Random forest is an ensemble classifier which combines bagging and random selection of features. Random forest can handle data without preprocessing. Random forest algorithm has been used in prediction and probability estimation.

Feature selection is a process of identifying and removing redundant and irrelevant features and increasing accuracy. Feature subset selection methods are classified into four types. (1) Embedded method (2) Wrapper method (3) Filter method (4) Hybrid method. Chi square test is used as a feature selection measure to determine the difference between expected frequency and observed frequency.

Major contributions of our paper are summarized as

  1. (1)

    Propose a new method which employs the random forest algorithm for prediction of heart disease.

  2. (2)

    Apply chi square feature selection algorithm to identify and remove irrelevant attributes.

  3. (3)

    Apply feature selection algorithm (chi-square) to improve the accuracy in predicting heart disease.

The rest of the paper is organized as follows. Section 2 presents related work. We will review various articles related to heart disease. Section 3 deals with literature review. Section 4 presents proposed approach. Experimental results are discussed in Sect. 5. Finally Sect. 6 summarizes our paper.

2 Related Work

In this section, we will review some articles related to heart disease.

Polat et al. proposed hybrid method which uses fuzzy weighted preprocessing and artificial immune system [1]. Their proposed medical decision making method consists of two phases. In the first phase fuzzy weighted preprocessing is applied to heart disease data set to weight the input data. Artificial immune system is applied to classify the weighted input. They applied their methodology on Cleveland heart disease data set which consists of 13 attributes. The method uses 10 fold cross validation.

Diagnosis of heart disease through neural network ensembles was proposed by Das et al. [2]. Their method creates a new model by combining posterior probabilities from multiple predecessor models. They implemented the method with SAS base software on Cleveland heart disease data set and obtained 89.01 % accuracy.

P.K. Anooj developed a clinical decision support system to predict heart disease using fuzzy weighted approach. The method consists of two phases. First phase consists of generation of weighted fuzzy rules, and in second phase fuzzy rule based decision support system is developed. Author used attribute selection and attribute weight method to generate fuzzy weighted rules. Experiments were carried out on UCI repository and obtained accuracy of 57.85 % [3].

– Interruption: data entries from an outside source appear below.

/-- Settles O29: after n steps the pair stands at place n mod 2m of the wave. -/
theorem waveformClosedForm : Obligations.WaveformClosedForm := by
  unfold Obligations.WaveformClosedForm
  exact fun w m n hm => ⟨rampAfter_toNat hm n, rampAfter_rising_iff hm n, returned_rampAfter_iff hm n⟩

/-- Settles O30: the first pulse drives every channel with 0, and each one after it writes the same. -/
theorem zeroMaximumHoldsTheRamp : Obligations.ZeroMaximumHoldsTheRamp := by
  unfold Obligations.ZeroMaximumHoldsTheRamp
  refine ⟨fun w h div4 => scale_toNat_eq_zero, fun n s hphase hmode hpulse hm hduty _ => ?_⟩
  have hready : s.PulseReady := ⟨hphase, hmode, hpulse⟩
  have hch : drive s.color s.duty = zeroAll s.params.dutyWidth := by
    rw [toNat_eq_zero_iff.mp hduty, drive_zero]
  rw [hready.runOps_pulses, State.pulse_iterate_of_maxl_zero hm, State.withPulse, hch, zeroAll]

/-- Settles O54: the pulses walk the ramp, whose closed form is the triangle wave. -/
theorem pulseSingleDrivesTheTriangle : Obligations.PulseSingleDrivesTheTriangle := by
  unfold Obligations.PulseSingleDrivesTheTriangle
  intro n s hphase hmode hentry hduty hrising hm
  have hready : s.PulseReady := ⟨hphase, hmode.trans hentry.symm, .inr hentry⟩
  have hpair : (s.duty, s.toAdd) = rampAfter s.maxl 0 := by
    rw [rampAfter, hrising, toNat_eq_zero_iff.mp hduty]
  have hdir : (rampAfter s.maxl (n + 1)).2 = decide ((n + 1) % (2 * s.maxl.toNat) < s.maxl.toNat) :=
    Bool.eq_iff_iff.mpr ((rampAfter_rising_iff hm (n + 1)).trans decide_eq_true_iff.symm)
  refine ⟨(rampAfter s.maxl (n + 1)).1, rampAfter_toNat hm (n + 1), ?_⟩
  rw [hready.runOps_pulses, State.pulse_iterate_of_pulseSingle hentry hpair, State.withPulse, hdir]

/-- Settles O25: dividing by 4 is the shift by 2, and DISPATCH writes SCALE(MAX_HW) to MAXL. -/
theorem scaleIsLatchedAtDispatch : Obligations.ScaleIsLatchedAtDispatch := by
  unfold Obligations.ScaleIsLatchedAtDispatch
  refine ⟨fun w h => ⟨scale_false h, scale_true_toNat h, fun hle => scale_toNat_eq_zero.mpr (.inr ⟨rfl, hle⟩)⟩,
    fun s hphase => ?_⟩
  have hsel : Instr.seqDispatch.selectedBy s.control = true := by simp [Instr.selectedBy, State.control, hphase]
  exact ⟨s.apply .seqDispatch, take_seq_of_selectedBy rfl hsel, rfl, rfl⟩

/-- Settles O26: the two arms write the pair of DUTYSTEP, which holds, rises or falls. -/
theorem dutyStepRule : Obligations.DutyStepRule := by
  unfold Obligations.DutyStepRule
  refine ⟨?_, fun w d m => ⟨fun t hm => ?_, fun hm => ?_⟩⟩
  · rintro s t (h | h) <;> obtain rfl := eq_apply_of_exec h <;> exact ⟨rfl, rfl⟩
  · rw [toNat_eq_zero_iff.mp hm, dutyStep_zero]
  · have hne : m ≠ 0#w := mt toNat_eq_zero_iff.mpr hm
    obtain ⟨hup, hturnUp⟩ := dutyStep_rising d hne
    obtain ⟨hdown, hturnDown⟩ := dutyStep_falling d hne
    exact ⟨hup, hup ▸ hturnUp, hdown, hdown ▸ hturnDown⟩

end Sys2Proof.Machine
end

section
/-!
PROOFS. Driver: a tick of each kind of mode drives COLOR's lanes with the mode's value, and so what every channel holds
after it (42_channel_driver.md, R100 to R103).
-/
namespace Sys2Proof.Machine

/-! ## The drive of a tick (R103) -/

/-- A tick of a constant mode drives MAXL through the COLOR it leaves, which for ConstantCycling is the advanced one. -/
theorem constant_tick_ch {i : Instr} {s t : State} (hi : i = .seqTickCc ∨ i = .seqTickCs) (h : exec i s = .next t) :
    t.ch = drive t.color t.maxl := by
  obtain rfl := eq_apply_of_exec h
  rcases hi with rfl | rfl
  · rfl
  · rfl

/-- A tick of a pulse mode drives the duty it leaves through the COLOR it leaves, both after their step. -/
theorem pulse_tick_ch {i : Instr} {s t : State} (hi : i = .seqTickPc ∨ i = .seqTickPs) (h : exec i s = .next t) :
    t.ch = drive t.color t.duty := by
  obtain rfl := eq_apply_of_exec h
  rcases hi with rfl | rfl
  · rfl
  · rfl

/-! ## The obligations -/

/-- Settles O32: every tick drives all lanes, so no channel keeps what it held before. -/
theorem noStaleChannel : Obligations.NoStaleChannel := by
  unfold Obligations.NoStaleChannel
  intro i s t k h
  refine ⟨fun hconstant => ?_, fun hpulse => ?_⟩
  · rw [constant_tick_ch hconstant h, drive_get]
  · rw [pulse_tick_ch hpulse h, drive_get]

/-- Settles O31: the lanes of DRIVE and of ZERO_ALL one by one, and a drive of 0 is dark under every mask. -/
theorem driveWritesEveryLane : Obligations.DriveWritesEveryLane := by
  unfold Obligations.DriveWritesEveryLane
  exact fun w c v i => ⟨drive_get c v i, zeroAll_get w i, (drive_zero 0#3).symm⟩

end Sys2Proof.Machine
end

section
/-!
PROOFS. Sequencer: the one arm of SEQ that has a step, what each arm writes, TMR, the two ways in which a changed MODE or
COLOR is seen, and the dwell of ConstantCycling over any run of polls and strobes (43_mode_sequencer.md, R110 to R120).
-/
namespace Sys2Proof.Machine

/-! ## The arm SEQ takes (R62, R110) -/

/-- An arm of SEQ that has a step is the meaning of the code that the arms share. -/
theorem takeCode_seq_of_exec {i : Instr} {s t : State} (hi : i.op = some .seq) (h : exec i s = .next t) :
    takeCode 0b0010#4 s = exec i s :=
  takeCode_of_decode_ok (take_seq_of_exec hi h).1

/-- At most one arm of SEQ has a step: the decoder reads it from the code they share. -/
theorem seq_arm_unique {i j : Instr} {s t u : State} (hi : i.op = some .seq) (hj : j.op = some .seq)
    (ht : exec i s = .next t) (hu : exec j s = .next u) : j = i :=
  Except.ok.inj ((take_seq_of_exec hj hu).1.symm.trans (take_seq_of_exec hi ht).1)

/-- In WAIT, SEQ has no step (R110). -/
theorem noStep_take_seq {s : State} (h : s.phase = 2#2) : NoStep (take .seq s) := by
  intro t ht
  rw [take_seq_held h] at ht
  cases ht

/-! ## EXIT (R112) -/

/-- The pulse modes by number (R63). -/
theorem isPulse_iff : ∀ {m : BitVec 2}, Mode.isPulse m = true ↔ m = 2#2 ∨ m = 3#2 := by decide

/-- EXIT from a pulse mode zeroes the channels. -/
theorem exec_seqExit_pulse {s : State} (hphase : s.phase = 1#2) (hmode : s.mode ≠ s.entry)
    (hentry : s.entry = 2#2 ∨ s.entry = 3#2) :
    exec .seqExit s = .next { s with ch := zeroAll s.params.dutyWidth, phase := 0#2 } :=
  exec_seqExit_eq_next.mpr ⟨⟨hphase, hmode⟩, by rw [if_pos (isPulse_iff.mpr hentry)]⟩

/-- EXIT from a constant mode keeps the channels. -/
theorem exec_seqExit_constant {s : State} (hphase : s.phase = 1#2) (hmode : s.mode ≠ s.entry)
    (hentry : ¬(s.entry = 2#2 ∨ s.entry = 3#2)) :
    exec .seqExit s = .next { s with phase := 0#2 } :=
  exec_seqExit_eq_next.mpr ⟨⟨hphase, hmode⟩, by rw [if_neg (mt isPulse_iff.mp hentry)]⟩

/-! ## Ticks and polls (R113 to R116) -/

/-- The step on which RETURNED holds writes the pair of the entry state (R92). -/
theorem dutyStep_of_returned {w : Nat} {d m : BitVec w} {t : Bool} (h : returned d t m = true) :
    dutyStep d t m = (0#w, true) := by
  obtain ⟨hm, rfl, hd⟩ := returned_iff.mp h
  obtain ⟨hduty, hturn⟩ := dutyStep_down (m := m) hd.ge (hd.trans_le hm)
  rw [hd] at hduty
  exact Prod.ext (toNat_eq_zero_iff.mp hduty) (hturn.mpr hd)

/-- A poll writes GUARD to PHASE where it is GUARD already (R115, R116). -/
theorem exec_seqTickCs {s : State} (hphase : s.phase = 1#2) (hmode : s.mode = s.entry) (hentry : s.entry = 1#2) :
    exec .seqTickCs s = .next { s with ch := drive s.color s.maxl } :=
  exec_seqTickCs_eq_next.mpr ⟨⟨hphase, hmode, hentry⟩, by rw [← hphase]⟩

/-- A tick of PulseCycling that does not return to 0 keeps COLOR. -/
theorem exec_seqTickPc_not_returning {s : State} (hphase : s.phase = 1#2) (hmode : s.mode = s.entry)
    (hentry : s.entry = 2#2) (hreturns : s.rampReturns = false) :
    exec .seqTickPc s = .next { s with
      duty := s.rampStep.1, toAdd := s.rampStep.2, ch := drive s.color s.rampStep.1, phase := 2#2 } := by
  have hcolor : s.colorAfterPulse = s.color := if_neg (Bool.eq_false_iff.mp hreturns)
  exact exec_seqTickPc_eq_next.mpr ⟨⟨hphase, hmode, hentry⟩, by rw [hcolor]⟩

/-- The tick of PulseCycling that returns to 0 advances COLOR, and its drive is dark whatever the new colour. -/
theorem exec_seqTickPc_returning {s : State} (hphase : s.phase = 1#2) (hmode : s.mode = s.entry)
    (hentry : s.entry = 2#2) (hreturns : s.rampReturns = true) :
    exec .seqTickPc s = .next { s with
      duty := 0#s.params.dutyWidth, toAdd := true, color := advAuto s.color, ch := zeroAll s.params.dutyWidth,
      phase := 2#2 } := by
  have hstep : s.rampStep = (0#s.params.dutyWidth, true) := dutyStep_of_returned hreturns
  have hcolor : s.colorAfterPulse = advAuto s.color := if_pos hreturns
  exact exec_seqTickPc_eq_next.mpr ⟨⟨hphase, hmode, hentry⟩, by rw [hcolor, hstep, drive_zero]⟩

Robert Detrano et al. proposed probability algorithm for the diagnosis of coronary artery disease. The probabilities that resulted from the application of the Cleveland algorithm were compared with Bayesian algorithm. Their method obtained an accuracy of 77 % [4].

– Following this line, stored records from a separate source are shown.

-- ==== Sys2Proof/Word.lean ====
section
/-! DEFINITION. The value types of the block (spec/10_state.md R28, spec/00_scope.md R8, R15). -/

namespace Sys2Proof

/-- A 32-bit value: an instruction word, an address, a target, or an immediate after sign
extension (R8). Bit 0 is the least significant bit (R13). -/
abbrev Word := BitVec 32

/-- One byte of the packed `text` port (R29), or of the bench's memory (R40). -/
abbrev Byte := BitVec 8

/-- A register index, 0 to 31 (R8). The block handles indices only; it has no register file (R21). -/
abbrev RegIdx := BitVec 5

/-- A CSR index (R8, R70). The block has no CSR; it prints the index (R24). -/
abbrev CsrIdx := BitVec 12

/-- A line of text: its characters, index 0 the leftmost (R15). -/
abbrev Text := List Char

end Sys2Proof
end

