def Row.covers (r : Row) (w : Word) : Bool := w &&& r.mask == r.pattern

/-- The row of an instruction's mnemonic (R99's table, column by column). -/
def Instr.row : Instr → Row
  | .lui _ _ => ⟨['l', 'u', 'i'], 0x00000037#32, 0x0000007f#32⟩
  | .auipc _ _ => ⟨['a', 'u', 'i', 'p', 'c'], 0x00000017#32, 0x0000007f#32⟩
  | .jal _ _ => ⟨['j', 'a', 'l'], 0x0000006f#32, 0x0000007f#32⟩
  | .jalr _ _ _ _ => ⟨['j', 'a', 'l', 'r'], 0x00000067#32, 0x0000007f#32⟩
  | .ecall => ⟨['e', 'c', 'a', 'l', 'l'], 0x00000073#32, 0xffffffff#32⟩
  | .ebreak => ⟨['e', 'b', 'r', 'e', 'a', 'k'], 0x00100073#32, 0xffffffff#32⟩
  | .csrrw _ _ _ => ⟨['c', 's', 'r', 'r', 'w'], 0x00001073#32, 0x0000707f#32⟩
  | .csrrs _ _ _ => ⟨['c', 's', 'r', 'r', 's'], 0x00002073#32, 0x0000707f#32⟩
  | .csrrc _ _ _ => ⟨['c', 's', 'r', 'r', 'c'], 0x00003073#32, 0x0000707f#32⟩
  | .csrrwi _ _ _ => ⟨['c', 's', 'r', 'r', 'w', 'i'], 0x00005073#32, 0x0000707f#32⟩
  | .csrrsi _ _ _ => ⟨['c', 's', 'r', 'r', 's', 'i'], 0x00006073#32, 0x0000707f#32⟩
  | .csrrci _ _ _ => ⟨['c', 's', 'r', 'r', 'c', 'i'], 0x00007073#32, 0x0000707f#32⟩
  | .add _ _ _ => ⟨['a', 'd', 'd'], 0x00000033#32, 0xfe00707f#32⟩
  | .sub _ _ _ => ⟨['s', 'u', 'b'], 0x40000033#32, 0xfe00707f#32⟩
  | .sll _ _ _ _ => ⟨['s', 'l', 'l'], 0x00001033#32, 0x0000707f#32⟩
  | .slt _ _ _ _ => ⟨['s', 'l', 't'], 0x00002033#32, 0x0000707f#32⟩
  | .sltu _ _ _ _ => ⟨['s', 'l', 't', 'u'], 0x00003033#32, 0x0000707f#32⟩
  | .xor _ _ _ _ => ⟨['x', 'o', 'r'], 0x00004033#32, 0x0000707f#32⟩
  | .srl _ _ _ => ⟨['s', 'r', 'l'], 0x00005033#32, 0xfe00707f#32⟩
  | .sra _ _ _ => ⟨['s', 'r', 'a'], 0x40005033#32, 0xfe00707f#32⟩
  | .or _ _ _ _ => ⟨['o', 'r'], 0x00006033#32, 0x0000707f#32⟩
  | .and _ _ _ _ => ⟨['a', 'n', 'd'], 0x00007033#32, 0x0000707f#32⟩
  | .addi _ _ _ => ⟨['a', 'd', 'd', 'i'], 0x00000013#32, 0x0000707f#32⟩
  | .slti _ _ _ => ⟨['s', 'l', 't', 'i'], 0x00002013#32, 0x0000707f#32⟩
  | .sltiu _ _ _ => ⟨['s', 'l', 't', 'i', 'u'], 0x00003013#32, 0x0000707f#32⟩
  | .xori _ _ _ => ⟨['x', 'o', 'r', 'i'], 0x00004013#32, 0x0000707f#32⟩
  | .ori _ _ _ => ⟨['o', 'r', 'i'], 0x00006013#32, 0x0000707f#32⟩
  | .andi _ _ _ => ⟨['a', 'n', 'd', 'i'], 0x00007013#32, 0x0000707f#32⟩
  | .slli _ _ _ _ => ⟨['s', 'l', 'l', 'i'], 0x00001013#32, 0x0000707f#32⟩
  | .srli _ _ _ => ⟨['s', 'r', 'l', 'i'], 0x00005013#32, 0xfe00707f#32⟩
  | .srai _ _ _ => ⟨['s', 'r', 'a', 'i'], 0x40005013#32, 0xfe00707f#32⟩
  | .lb _ _ _ => ⟨['l', 'b'], 0x00000003#32, 0x0000707f#32⟩
  | .lh _ _ _ => ⟨['l', 'h'], 0x00001003#32, 0x0000707f#32⟩
  | .lw _ _ _ => ⟨['l', 'w'], 0x00002003#32, 0x0000707f#32⟩
  | .lbu _ _ _ => ⟨['l', 'b', 'u'], 0x00004003#32, 0x0000707f#32⟩
  | .lhu _ _ _ => ⟨['l', 'h', 'u'], 0x00005003#32, 0x0000707f#32⟩
  | .sb _ _ _ => ⟨['s', 'b'], 0x00000023#32, 0x0000707f#32⟩
  | .sh _ _ _ => ⟨['s', 'h'], 0x00001023#32, 0x0000707f#32⟩
  | .sw _ _ _ => ⟨['s', 'w'], 0x00002023#32, 0x0000707f#32⟩
  | .beq _ _ _ => ⟨['b', 'e', 'q'], 0x00000063#32, 0x0000707f#32⟩
  | .bne _ _ _ => ⟨['b', 'n', 'e'], 0x00001063#32, 0x0000707f#32⟩
  | .blt _ _ _ => ⟨['b', 'l', 't'], 0x00004063#32, 0x0000707f#32⟩
  | .bge _ _ _ => ⟨['b', 'g', 'e'], 0x00005063#32, 0x0000707f#32⟩
  | .bltu _ _ _ => ⟨['b', 'l', 't', 'u'], 0x00006063#32, 0x0000707f#32⟩
  | .bgeu _ _ _ => ⟨['b', 'g', 'e', 'u'], 0x00007063#32, 0x0000707f#32⟩

/-- One instruction of each constructor, in the table's order (its operands play no part in `row`). -/
def specimens : List Instr :=
  [Instr.lui 0 0, Instr.auipc 0 0, Instr.jal 0 0, Instr.jalr 0 0 0 0, Instr.ecall, Instr.ebreak,
   Instr.csrrw 0 0 0, Instr.csrrs 0 0 0, Instr.csrrc 0 0 0,
   Instr.csrrwi 0 0 0, Instr.csrrsi 0 0 0, Instr.csrrci 0 0 0,
   Instr.add 0 0 0, Instr.sub 0 0 0, Instr.sll 0 0 0 0, Instr.slt 0 0 0 0, Instr.sltu 0 0 0 0,
   Instr.xor 0 0 0 0, Instr.srl 0 0 0, Instr.sra 0 0 0, Instr.or 0 0 0 0, Instr.and 0 0 0 0,
   Instr.addi 0 0 0, Instr.slti 0 0 0, Instr.sltiu 0 0 0, Instr.xori 0 0 0, Instr.ori 0 0 0,
   Instr.andi 0 0 0, Instr.slli 0 0 0 0, Instr.srli 0 0 0, Instr.srai 0 0 0,
   Instr.lb 0 0 0, Instr.lh 0 0 0, Instr.lw 0 0 0, Instr.lbu 0 0 0, Instr.lhu 0 0 0,
   Instr.sb 0 0 0, Instr.sh 0 0 0, Instr.sw 0 0 0,
   Instr.beq 0 0 0, Instr.bne 0 0 0, Instr.blt 0 0 0, Instr.bge 0 0 0, Instr.bltu 0 0 0,
   Instr.bgeu 0 0 0]

/-- The complete map of R99: 45 rows. -/
def opcodeTable : List Row := specimens.map Instr.row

Decision tree for diagnosing heart disease patients was proposed by Shouman et al. [5]. Different types of decision trees are used for classification. The research involves data discretization, decision tree selection and reduced error pruning. Their method outperforms bagging and j48 decision tree. Their approach achieved 79.1 % accuracy.

Diagnosis of heart disease through bagging approach was proposed by Tu et al. [6]. The proposed bagging algorithm to identify warning signs of heart disease. They made a comparison with decision tree. Their approach claimed an accuracy of 81.4 %.

Andreeva used C4.5 decision tree for the diagnosis of heart disease. Feature extraction and specific rule inferring from heart disease data set considered. Their proposed approach achieved an accuracy of 75.73 % [7].

3 Literature Review

This section reviews literature used in this paper.

3.1 Heart Disease

Heart disease is a range of conditions that affect our heart. Heart disease also called as coronary heart disease (CHD), is a deposition of fats inside the tubes which supplies blood to the heart muscles. Heart disease actually starts as early as 18 years and patients only came to know about heart disease when the blockage exceeds about 70 %. Theses blockages develop over the years and lead to rupture of the membrane covering the blockage due to pressure increases. If the chemicals released by broken membrane mixed with blood and lead to a blood clot, results to heart disease [8].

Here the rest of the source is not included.